以前、 ご質問を頂きました 「西那須野小唄」 について 資料が見つかりましたので ご紹介いたします。
図書館で借りてきた本ですが、現在は中々手に入らないようです。
出典・・・・・・・・・・ 「しもつけの唄」
昭和55年9月24日発行
発行者 福嶋 寿克
発行所 下野新聞社
「西那須野小唄」
明治初期のこと。 ”那須おろし” が 吹きすさぶ荒涼とした那須野が原に、 開墾のクワの音が響きわたった。 同十三年、 印南丈作、 矢板武らによって、 「那須開墾社」 が組織され、 続いて三島通庸が「肇耕社」を創立した。 以来、 この地は近代的な農村として発展していくわけである。 しかし、 火山灰地で水利は悪い那須野が原の開墾には多くの先人達の苦い汗が流されたことも事実。 それでも開墾が開始されてからまもなく、 養蚕が盛んに行われるようになってきた。 まさに、 土地の効率的な利用である。 鉄道が走り、大きな製糸工場ができるにつれ、 製糸業は町の基幹産業に育っていった。 「西那須野小唄」は、こうした製糸業に従事する女子工員によって歌い継がれた。 町の発展を祝うかのような、 この唄の蔭に、 女子工員の厳しい生活があったとは、 今となっては知るよしもない。
隆盛の製糸業が生む
「西那須野小唄」 ができたのは昭和十年ごろ、 作曲者は不明だが、 作詞は前町長の中島欣三郎さん(故人)である。 この小唄は、 数年前に県文化奨励賞を受賞した筝曲家、 坂本勉さんが編曲し、 踊りの振付もでき、 最近では婦人会やママさんグループによって盛んに愛好されているが、 戦前は一企業の唄でしかなかった。 というのも、 中島さんは当時、 大和組西那須野製糸所の工場長で、 働く工員のためにこの唄をつくったからだった。
同町製糸業の始まりは、 明治二十年ごろにさかのぼる。 当時は、 養蚕農家から持ち寄った繭を少人数で生糸にする、 いわば家内工業的な組合製糸工場だけだった。 明治四十年、 長野県から大和組製糸所が進出すると、 繭の生産量も、 そこで働く従業員の数も増大した。 この時、 進出したのは現在の三区で工場長は中島さんの実父千代吉さんだった。 当初は百釜で操業していたが、 工場が現在の大和町に移った明治後期ごろには五百釜を超え、 大量の生糸が海外に輸出されていった。

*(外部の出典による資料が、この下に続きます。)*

-- ==== Sys2Proof/Tests/Slice0.lean ====
section
/-! SUPPORT. Tests: the well-formedness smoke, a written-out word per constructor, one-step tests with values from
spec/95_test_vectors.md, and a witness for the hypotheses of every statement. -/

open Sys2Proof Sys2Proof.Machine

namespace Sys2Proof.Tests

-- One theorem after another: a thread each would exceed the memory limit of the check.
set_option Elab.async false

/-! ## Ill-formed terms are refused -/

/-- A legal command word is no `CMD.ILLEGAL` (R92, R103). -/
theorem test_wf_refuses_legal_word : (Instr.cmdIllegal 0x80#32).wellFormed = false := by decide
/-- `COUNT` has seven bits (R95). -/
theorem test_wf_refuses_long_literal : (Instr.rleLit (List.replicate 128 0#8)).wellFormed = false := by decide +kernel
/-- Codes below 258 are other rows (R97). -/
theorem test_wf_refuses_phrase12 : (Instr.lzwPhrase12 257#12).wellFormed = false := by decide
theorem test_wf_refuses_phrase16 : (Instr.lzwPhrase16 256#16).wellFormed = false := by decide
theorem test_wf_refuses_phrase20 : (Instr.lzwPhrase20 255#20).wellFormed = false := by decide
/-- A code word has 1 to 16 bits and its code fits (R101). -/
theorem test_wf_refuses_empty_code : (Instr.hcw 0#5 0#16).wellFormed = false := by decide
theorem test_wf_refuses_long_code : (Instr.hcw 17#5 0#16).wellFormed = false := by decide
theorem test_wf_refuses_wide_code : (Instr.hcw 3#5 8#16).wellFormed = false := by decide

/-! ## Decoding of written-out words -/

/-- The instruction a decoder reads, if any. -/
def read (ctx : Ctx) (bits : List Bool) : Option (Instr × List Bool) :=
  match decode ctx bits with
  | .ok r => some r
  | .error _ => none

/-- Twenty-four zero bits, then the eight bits of the command value (R91, R92). -/
def commandBits (low : List Bool) : List Bool := List.replicate 24 false ++ low

theorem test_decode_commands :
    read .cmd (commandBits [false, false, false, false, false, false, false, false]) = some (.cnoop, []) ∧
    read .cmd (commandBits [false, false, false, false, false, false, false, true]) = some (.crle, []) ∧
    read .cmd (commandBits [false, false, false, false, false, false, true, false]) = some (.clzw, []) ∧
    read .cmd (commandBits [false, false, false, false, false, false, true, true]) = some (.chuf, []) ∧
    read .cmd (commandBits [false, false, false, false, false, true, false, false]) = some (.rnoop, []) ∧
    read .cmd (commandBits [false, false, false, false, false, true, false, true]) = some (.rrle, []) ∧
    read .cmd (commandBits [false, false, false, false, false, true, true, false]) = some (.rlzw, []) ∧
    read .cmd (commandBits [false, false, false, false, false, true, true, true]) = some (.rhuf, []) ∧
    read .cmd (commandBits [true, false, false, false, false, false, false, false]) = some (.sreset, []) := by
  decide +kernel

/-- R103 (a): bits 31:8 count as well; `0x100` and `0x88` are illegal words. -/
theorem test_decode_illegal :
    read .cmd (List.replicate 23 false ++ [true] ++ List.replicate 8 false) = some (.cmdIllegal 0x100#32, []) ∧
    read .cmd (commandBits [true, false, false, false, true, false, false, false]) = some (.cmdIllegal 0x88#32, []) := by
  decide +kernel

/-- R93: width 300 = `01 2C`, height 2 = `00 02`. -/
theorem test_decode_hdr : read .hdr
    ([false, false, false, false, false, false, false, true] ++ [false, false, true, false, true, true, false, false] ++
      [false, false, false, false, false, false, false, false] ++ [false, false, false, false, false, false, true, false]) =
    some (.hdr 300#16 2#16, []) := by decide +kernel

大正、 昭和と時代が変わるにつれて生産量はますます増大したが、 これとともに仕事においまくられる女子工員たちの生活は苦しくなった。 当時の世相を語る”女工哀史”ち同様に、 寄宿生活を送る女子工員は仕事のために起き、 仕事のために床についた。 そのほとんどは東北などからこの町にやってきた十代の少女たちだった。
父親の跡を継いだ中島さんは、 この女子工員たちに明るさと生きがいを与えるために唄をつくった。 「西那須野小唄」 は こうして生まれた。 町の歴史や自然を高らかに歌い上げたこの唄は、 次第に町民の中にとけ込んでいった。 工場内では盆踊りが行われ、 戦後は名実ともに ”町の唄” になった。 「 西那須野は製糸工場によって発展してきたといっても過言じゃないでしょう。 工場がフル操業時、 町民の婦人たちのほとんどが製糸業に従事したと聞きます。 私としても大きなエントツが印象的だったのを覚えてますよ。」 町中央公民館長の西沢道夫さんの話である。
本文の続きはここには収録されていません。